### [Your goal]
Please return every line in the following data that includes the string "OperandFreeResult".

-- -- --

/-- Every instruction ignores the operand registers: its operands are the latched ones (40_commands.md R111). -/
theorem operandFree_exec (i : Instr) : OperandFreeResult (exec i) := by
  cases i with
  | varintEnc => exact operandFree_execVarintEnc
  | varintDec => exact operandFree_execVarintDec
  | maxLen => exact operandFree_execMaxLen
  | benc => exact operandFree_execBenc
  | bdec => exact operandFree_execBdec
  | swWrite => exact operandFree_execSwWrite
  | swFlush => exact operandFree_execSwFlush
  | swClose => exact operandFree_execSwClose
  | srRead => exact operandFree_execSrRead
  | varintLen | swReset | srReset | illegal => exact fun _ _ => rfl
  | litX1 | litX2 | litX3 | litX4 | litInline => exact operandFree_atChunk fun c u => operandFree_literalBody u c _ _
  | copy1 | copy2 => exact operandFree_atChunk fun c u => operandFree_copyBody u c _ _ _
  | copy4 => exact operandFree_atChunk fun c u => operandFree_blockUnsupported u c.s
  | ftCompressed len => exact operandFree_frame fun i0 h0 => operandFree_compressedFrame len i0 h0
  | ftUncompressed len => exact operandFree_frame fun i0 h0 => operandFree_uncompressedFrame len i0 h0
  | ftStreamId len => exact operandFree_frame fun i0 h0 => operandFree_streamIdFrame len i0 h0
  | ftPadding | ftReservedSkippable => exact operandFree_frame fun i0 h0 => operandFree_readBody i0 h0 .skipped _
  | ftReservedUnskippable => exact operandFree_frame fun _ h0 => operandFree_srFail _ h0
  | vbCont g => exact operandFree_atVarint fun c u => operandFree_varintContinue g c u
  | vbLast g => exact operandFree_atVarint fun c u => operandFree_varintFinish g c u

/-- The engine's move ignores the operand registers, wherever the running command stands. -/
theorem operandFree_engineStep : OperandFreeResult engineStep := fun r s => by
  unfold engineStep
  rw [r.into_engine]
  cases s.engine with
  | idle => rfl
  | dispatch => exact operandFree_exec (decodeOpcode s.latch.op) r s
  | varint c u =>
    have fetched : fetchVarint c u (r.into s) = fetchVarint c u s := rfl
    dsimp only
    rw [fetched]
    split
    · exact operandFree_exec _ r s
    · exact (operandFree_varintFail u).next r s
  | block c u =>
    have fetched : fetchTag c u (r.into s) = fetchTag c u s := rfl
    dsimp only
    rw [fetched]
    split
    · exact operandFree_exec _ r s
    · exact (operandFree_blockCorrupt u c.s).next r s
  | writer w => exact (operandFree_runWriter w.resLen w.todo w.o).next r s
  | header i0 h0 h =>
    have decoded : decodeHeader (r.into s).cfg.muMax (h ++ fetchHeader h (r.into s)) =
      decodeHeader s.cfg.muMax (h ++ fetchHeader h s) := rfl
    dsimp only
    rw [decoded]
    split
    · exact operandFree_exec _ r (takeHeader i0 h0 h (fetchHeader h s) s)
    · exact ((operandFree_headerShort h0 _).comp (operandFree_takeHeader i0 h0 h (fetchHeader h s))).next r s
  | body i0 h0 kind len => exact (operandFree_readBody i0 h0 kind len).next r s

/-- Settles O54: the engine's step ignores the operand registers, so it gives the same with any values in them. -/
theorem operandRegistersDoNotReachRunningCommand : Obligations.OperandRegistersDoNotReachRunningCommand := by
  unfold Obligations.OperandRegistersDoNotReachRunningCommand
  intro s t a b c d lo hi next
  have same := operandFree_engineStep ⟨a, b, c, d, lo, hi⟩ s
  rw [next] at same
  exact same

end Sys2Proof.Machine
end

section
/-! What the host reads at every offset of the register window (O56): the fields of each register as a number, and which
intermediate states SW_STATUS and SR_STATUS can show while a command runs. -/

namespace Sys2Proof.Machine

/-! ### Registers as numbers -/

/-- Two fields side by side, as a number. -/
theorem toNat_append_eq_add {m n : Nat} (x : BitVec m) (y : BitVec n) : (x ++ y).toNat = x.toNat * 2 ^ n + y.toNat := by
  rw [BitVec.toNat_append, ← Nat.shiftLeft_add_eq_or_of_lt y.isLt, Nat.shiftLeft_eq]

/-- The high word of a 64-bit value (10_state.md R41). -/
theorem toNat_extract_high (v : DWord) : (v.extractLsb' 32 32).toNat = v.toNat / 2 ^ 32 := by
  have := v.isLt
  rw [BitVec.extractLsb'_toNat, Nat.shiftRight_eq_div_pow]
  omega

/-- STATUS (10_state.md R33). -/
theorem toNat_statusImage (s : State) :
    (statusImage s).toNat = s.busy.toNat + 2 * s.done.toNat + 4 * s.rej.toNat + 16 * s.err.bits.toNat := by
  simp only [statusImage, toNat_append_eq_add, BitVec.toNat_ofBool, BitVec.toNat_ofNat]
  omega

/-- SW_STATUS (10_state.md R43). -/
theorem toNat_swStatusImage (s : State) :
    (swStatusImage s).toNat = s.swState.bits.toNat + 65536 * (ibufLenField s).toNat := by
  simp only [swStatusImage, toNat_append_eq_add, BitVec.toNat_ofNat]
  omega

/-- IBUF_LEN fits its field but for a full IBUF (10_state.md R43, R51). -/
theorem toNat_ibufLenField {s : State} (h : s.ibuf.length < 65536) : (ibufLenField s).toNat = s.ibuf.length := by
  have short : s.ibufLen < Config.maxBlock := h
  rw [ibufLenField, if_pos short, BitVec.toNat_ofNat]
  exact Nat.mod_eq_of_lt h

/-- SR_STATUS (10_state.md R44). -/
theorem toNat_srStatusImage (s : State) :
    (srStatusImage s).toNat =
      s.srPhase.bits.toNat + 16 * s.srErr.bits.toNat + 32768 * ((s.leftEnd - s.leftRd) % 131072) := by
  simp only [srStatusImage, toNat_append_eq_add, BitVec.toNat_ofNat, State.leftover]
  omega

/-- CONFIG (10_state.md R45). -/
theorem toNat_configImage {p : Params} (h : p.Legal) :
    (configImage p).toNat =
      (if p.encPolicy = .conformant then 1 else 0) + (if p.encSkip = true then 2 else 0) +
        (if p.select = .eighth then 4 else 0) + 256 * p.muMax.toNat + 65536 * p.memAddrW := by
  obtain ⟨_, width, _⟩ := h
  have bit (b : Bool) : b.toNat = if b = true then 1 else 0 := by cases b <;> rfl
  simp only [configImage, toNat_append_eq_add, BitVec.toNat_ofBool, BitVec.toNat_ofNat, bit, decide_eq_true_eq]
  split_ifs
  all_goals omega

/-- The reserved offsets read 0 (10_state.md R46). -/
theorem regRead_reserved (s : State) {off : Nat} (h : 0x48 ≤ off) : regRead s off = 0#32 := by
  unfold regRead
  split
  case h_19 => rfl
  all_goals omega

theorem busRead_reserved (s : State) {off : Byte} (h : 0x48 ≤ off.toNat) : busRead s off 4 = 0#32 := by
  unfold busRead
  rw [regRead_reserved s h, ite_self]

/-! ### What the status registers show -/

/-- SW_STATUS and SR_STATUS show the same of both. -/
def SameShown (s u : State) : Prop := WriterShown s u ∧ ReaderShown s u

theorem SameShown.refl (s : State) : SameShown s s := ⟨⟨rfl, rfl⟩, rfl, rfl, rfl, rfl⟩

theorem SameShown.symm {s u : State} (h : SameShown s u) : SameShown u s := by
  obtain ⟨⟨h1, h2⟩, h3, h4, h5, h6⟩ := h
  exact ⟨⟨h1.symm, h2.symm⟩, h3.symm, h4.symm, h5.symm, h6.symm⟩

/-! ### The operations that change nothing the status registers show -/

/-- An operation on no part of the writer or the reader (20_memory.md R88). -/
def KeepsShown (f : State → State) : Prop := ∀ s, SameShown s (f s)

theorem KeepsShown.ite {c : State → Prop} {inst : ∀ s, Decidable (c s)} {f g : State → State} (hf : KeepsShown f)
    (hg : KeepsShown g) : KeepsShown fun s => if c s then f s else g s := fun s => by
  dsimp only
  split
  · exact hf s
  · exact hg s

theorem keepsShown_blockLoop (c : BlockCursor) : KeepsShown (blockLoop .bdec c) :=
  .ite SameShown.refl <| .ite SameShown.refl SameShown.refl

theorem keepsShown_blockBegin (n used : Nat) : KeepsShown (blockBegin .bdec n used) :=
  .ite SameShown.refl <| .ite SameShown.refl (keepsShown_blockLoop _)

theorem keepsShown_literalBody (c : BlockCursor) (len hd : Nat) : KeepsShown (literalBody .bdec c len hd) :=
  .ite SameShown.refl <| .ite SameShown.refl fun _ => keepsShown_blockLoop _ _

theorem keepsShown_copyBody (c : BlockCursor) (off len size : Nat) : KeepsShown (copyBody .bdec c off len size) :=
  .ite SameShown.refl <| .ite SameShown.refl fun _ => keepsShown_blockLoop _ _

theorem keepsShown_prefixBegin : KeepsShown (prefixBegin .bdec) := .ite SameShown.refl SameShown.refl

/-- The varints that are not in a frame's body. -/
def VarintUser.OutsideFrame (u : VarintUser) : Prop := u = .command ∨ u = .ofBlock .bdec

theorem keepsShown_varintFail {u : VarintUser} (hu : u.OutsideFrame) : KeepsShown (varintFail u) := by
  rcases hu with rfl | rfl
  all_goals exact SameShown.refl

theorem keepsShown_varintContinue (g : BitVec 7) (c : VarintCursor) {u : VarintUser} (hu : u.OutsideFrame) :
    KeepsShown (varintContinue g c u) :=
  .ite (keepsShown_varintFail hu) SameShown.refl

theorem keepsShown_varintFinish (g : BitVec 7) (c : VarintCursor) {u : VarintUser} (hu : u.OutsideFrame) :
    KeepsShown (varintFinish g c u) := by
  refine .ite (keepsShown_varintFail hu) ?_
  rcases hu with rfl | rfl
  · exact SameShown.refl
  · exact keepsShown_blockBegin _ _

/-- The result, if it is a next state, shows the same as `s`. -/
def NextShows (s : State) : Result → Prop
  | .next t => SameShown s t
  | .fault _ => True
  | .refused _ => True

theorem nextShows_execVarintEnc (s : State) : NextShows s (execVarintEnc s) := by
  unfold execVarintEnc
  dsimp only
  split
  · exact SameShown.refl s
  split
  all_goals exact SameShown.refl s

theorem nextShows_execVarintDec (s : State) : NextShows s (execVarintDec s) := by
  unfold execVarintDec
  split
  · exact SameShown.refl s
  split
  all_goals exact SameShown.refl s

theorem nextShows_execMaxLen (s : State) : NextShows s (execMaxLen s) := by
  unfold execMaxLen
  split
  all_goals exact SameShown.refl s

theorem nextShows_execBenc (s : State) : NextShows s (execBenc s) := by
  unfold execBenc
  split
  · exact SameShown.refl s
  split
  · exact SameShown.refl s
  split
  all_goals exact SameShown.refl s

theorem nextShows_execBdec (s : State) : NextShows s (execBdec s) := by
  unfold execBdec
  split
  · exact keepsShown_prefixBegin s
  · exact SameShown.refl s

/-- A varint byte outside a frame's body shows nothing new (41_varint.md R187, 43_block_decoder.md R262). -/
theorem nextShows_varintTurn {s : State} {c : VarintCursor} {u : VarintUser} (he : s.engine = .varint c u)
    (hu : u.OutsideFrame) : NextShows s (engineStep s) := by
  simp only [engineStep, he]
  cases fetchVarint c u s with
  | nil => exact keepsShown_varintFail hu s
  | cons b rest =>
    simp only [decodeVarintByte]
    obtain ⟨g, e⟩ | ⟨g, e⟩ := exec_varintInstr_cases b he
    · rw [e]
      exact keepsShown_varintContinue g c hu s
    · rw [e]
      exact keepsShown_varintFinish g c hu s

/-- A chunk of BDEC shows nothing new (43_block_decoder.md R262). -/
theorem nextShows_bdecTurn {s : State} {c : BlockCursor} (he : s.engine = .block c .bdec) : NextShows s (engineStep s) := by
  simp only [engineStep, he]
  split
  · rename_i decoded
    obtain ⟨len, hd, form⟩ | ⟨off, len, size, form⟩ | ⟨high, rfl⟩ := chunk_forms (decodeTag_format decoded)
    · rw [exec_literalForm form he]
      exact keepsShown_literalBody c len hd s
    · rw [exec_copyForm form he]
      exact keepsShown_copyBody c off len size s
    · rw [show exec (.copy4 high) s = .next (blockUnsupported .bdec c.s s) from atChunk_block he _]
      exact SameShown.refl s
  · exact SameShown.refl s

/-! ### The states of the writer -/

/-- Among a writer command's states is the one it starts from. -/
theorem self_mem_writerStates (ops : List WriterOp) (s : State) : s ∈ writerStates ops s := by
  induction ops generalizing s with
  | nil => exact List.mem_singleton_self s
  | cons op ops ih =>
    cases op with
    | fill k n =>
      have start : { s with ibuf := s.ibuf ++ sourceSlice k 0 s } = s := by simp [sourceSlice, Memory.read]
      cases n with
      | zero => exact (congrArg (s ∈ writerStates ops ·) start).mpr (ih s)
      | succ n => exact List.mem_append_left _ (List.mem_map.mpr ⟨0, List.mem_range.mpr n.succ_pos, start⟩)
    | put | activate | frame | empty | close => exact List.mem_cons_self

/-- What a writer command shows where it completes or waits is among its states. -/
theorem exists_writerStates_runWriter (resLen : Nat) (ops : List WriterOp) (o : Nat) (s : State) :
    ∃ u ∈ writerStates ops s, SameShown (runWriter resLen ops o s) u := by
  induction ops generalizing o s with
  | nil => exact ⟨s, List.mem_singleton_self s, .refl s⟩
  | cons op ops ih =>
    cases op with
    | put bs =>
      rw [runWriter, writerStates]
      dsimp only
      split
      · obtain ⟨u, mem, shown⟩ := ih (o + outAccepts s bs.length) (outPut (outAccepts s bs.length) bs s)
        exact ⟨u, List.mem_cons_of_mem _ mem, shown⟩
      · exact ⟨_, List.mem_cons_of_mem _ (List.mem_singleton_self _), .refl _⟩
    | activate =>
      obtain ⟨u, mem, shown⟩ := ih o { s with swState := .active }
      exact ⟨u, List.mem_cons_of_mem _ mem, shown⟩
    | fill k n =>
      obtain ⟨u, mem, shown⟩ := ih o { s with ibuf := s.ibuf ++ sourceSlice k n s }
      exact ⟨u, List.mem_append_right _ mem, shown⟩
    | frame =>
      rw [runWriter, writerStates]
      dsimp only
      split
      · obtain ⟨u, mem, shown⟩ := ih _ _
        exact ⟨u, List.mem_cons_of_mem _ mem, shown⟩
      · exact ⟨_, List.mem_cons_of_mem _ (List.mem_singleton_self _), .refl _⟩
    | empty =>
      obtain ⟨u, mem, shown⟩ := ih o { s with ibuf := [] }
      exact ⟨u, List.mem_cons_of_mem _ mem, shown⟩
    | close =>
      obtain ⟨u, mem, shown⟩ := ih o { s with swState := .closed }
      exact ⟨u, List.mem_cons_of_mem _ mem, shown⟩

-- -- --

### [Response for this exercise]
theorem operandFree_exec (i : Instr) : OperandFreeResult (exec i) := by
theorem operandFree_engineStep : OperandFreeResult engineStep := fun r s => by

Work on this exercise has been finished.